## Exercise brief
Among the records below, which lines contain the string "bits"? Report them.

## Material supplied
-- ==== Sys2Proof/Laws/PerInstr.lean ====
section
/-! SUPPORT. Statements about every instruction as syntax, constructor by constructor: the family Encoding says that decoding the
words of a well-formed instruction gives it back. -/

set_option Elab.async false

namespace Sys2Proof

@[simp] theorem vreg?_val (r : VReg) : vreg? r.val = some r := by unfold vreg?; rw [dif_pos r.isLt]

@[simp] theorem kreg?_val (r : KReg) : kreg? (96 + r.val) = some r := by
  unfold kreg?
  rw [dif_pos ⟨by omega, by have := r.isLt; omega⟩]
  simp

theorem Src.code_lt (s : Src) : s.code < 128 := by
  cases s with
  | v r => exact Nat.lt_trans r.isLt (by decide)
  | k r => exact Nat.add_lt_add_left r.isLt 96

@[simp] theorem src?_code (s : Src) : src? s.code = some s := by
  cases s with
  | v r => unfold src? Src.code; rw [if_pos r.isLt]; simp [vreg?_val]
  | k r => unfold src? Src.code; rw [if_neg (by show ¬(96 + r.val < 96); omega)]; simp [kreg?_val]

theorem Cond.code_lt (c : Cond) : c.code < 8 := by cases c <;> decide

@[simp] theorem cond?_code (c : Cond) : cond? c.code = some c := by cases c <;> rfl

theorem VoteMode.code_lt (c : VoteMode) : c.code < 4 := by cases c <;> decide

@[simp] theorem voteMode?_code (c : VoteMode) : voteMode? c.code = some c := by cases c <;> rfl

theorem Scope.code_lt (c : Scope) : c.code < 8 := by cases c <;> decide

@[simp] theorem scope?_code (c : Scope) : scope? c.code = some c := by cases c <;> rfl

theorem AtomOp.code_lt (c : AtomOp) : c.code < 16 := by cases c <;> decide

@[simp] theorem atomOp?_code (c : AtomOp) : atomOp? c.code = some c := by cases c <;> rfl

theorem MemSize.code_lt (c : MemSize) : c.code < 8 := by cases c <;> decide

@[simp] theorem memSize?_code (c : MemSize) : memSize? c.code = some c := by cases c <;> rfl

theorem Hint.code_lt (c : Hint) : c.code < 4 := by cases c <;> decide

@[simp] theorem hint?_code (c : Hint) : hint? c.code = some c := by cases c <;> rfl

theorem PrefLevel.code_lt (c : PrefLevel) : c.code < 4 := by cases c <;> decide

@[simp] theorem prefLevel?_code (c : PrefLevel) : prefLevel? c.code = some c := by cases c <;> rfl

theorem Granule.code_lt (c : Granule) : c.code < 4 := by cases c <;> decide

@[simp] theorem granule?_code (c : Granule) : granule? c.code = some c := by cases c <;> rfl

theorem CopyEvent.code_lt (c : CopyEvent) : c.code < 4 := by cases c <;> decide

@[simp] theorem copyEvent?_code (c : CopyEvent) : copyEvent? c.code = some c := by cases c <;> rfl

theorem BufState.code_lt (c : BufState) : c.code < 4 := by cases c <;> decide

@[simp] theorem bufState?_code (c : BufState) : bufState? c.code = some c := by cases c <;> rfl

theorem TableSel.code_lt (c : TableSel) : c.code < 4 := by cases c <;> decide

@[simp] theorem tableSel?_code (c : TableSel) : tableSel? c.code = some c := by cases c <;> rfl

theorem SReg.code_lt (c : SReg) : c.code < 128 := by cases c <;> decide

@[simp] theorem sreg?_code (c : SReg) : sreg? c.code = some c := by cases c <;> rfl

theorem SysReg.code_lt (c : SysReg) : c.code < 128 := by cases c <;> decide

@[simp] theorem sysReg?_code (c : SysReg) : sysReg? c.code = some c := by cases c <;> rfl

theorem RMode.code_lt (c : RMode) : c.code < 4 := by cases c <;> decide

@[simp] theorem rmode_code (c : RMode) : rmode c.code = c := by cases c <;> rfl

theorem IntTy.code_lt (c : IntTy) : c.code < 4 := by cases c <;> decide

@[simp] theorem intTy_code (c : IntTy) : intTy c.code = c := by cases c <;> rfl

theorem FltTy.code_lt (c : FltTy) : c.code < 4 := by cases c <;> decide

@[simp] theorem fltTy_code (c : FltTy) : fltTy c.code = c := by cases c <;> rfl

theorem ScanOp.code_lt (c : ScanOp) : c.code < 8 := by cases c <;> decide

@[simp] theorem scanOp_code (c : ScanOp) : scanOp c.code = c := by cases c <;> rfl

@[simp] theorem bool_code (b : Bool) : (b.toNat == 1) = b := by cases b <;> rfl

@[simp] theorem lut_code (x : BitVec 8) : BitVec.ofNat 8 (x.toNat / 16 * 16 + x.toNat % 16) = x := by
  apply BitVec.eq_of_toNat_eq
  rw [BitVec.toNat_ofNat]
  have := x.isLt
  omega

@[simp] theorem pred_code (p : Pred) : Fin.ofNat 8 p.val = p := by
  apply Fin.ext; simp only [Fin.ofNat]; exact Nat.mod_eq_of_lt p.isLt

namespace Laws.Encoding

/-- Decoding the words of a well-formed instruction gives it back, with every operand; the words fit 32 bits, and there is a
literal exactly for the opcodes marked L (R29, R30, R39, R43). -/
def Statement (i : Instr) : Prop :=
  wellFormed i = true → ∀ w l, encode i = some (w, l) →
    decodeWords w (l.getD 0) = .instr i ∧ w < 4294967296 ∧ l.getD 0 < 4294967296 ∧ isLong (opcodeOf w) = l.isSome

theorem fields4 {w : Nat} (op g d a b : Nat) (ho : op < 256) (hg : g < 8) (hd : d < 128) (ha : a < 128) (hb : b < 128)
    (hw : w = op * 16777216 + g * 2097152 + d * 16384 + a * 128 + b) :
    opcodeOf w = op ∧ bits w 21 3 = g ∧ bits w 14 7 = d ∧ bits w 7 7 = a ∧ bits w 0 7 = b ∧ w < 4294967296 := by
  unfold opcodeOf bits
  refine ⟨?_, ?_, ?_, ?_, ?_, ?_⟩ <;> omega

## Answer section
/-- Decoding the words of a well-formed instruction gives it back, with every operand; the words fit 32 bits, and there is a
    opcodeOf w = op ∧ bits w 21 3 = g ∧ bits w 14 7 = d ∧ bits w 7 7 = a ∧ bits w 0 7 = b ∧ w < 4294967296 := by
  unfold opcodeOf bits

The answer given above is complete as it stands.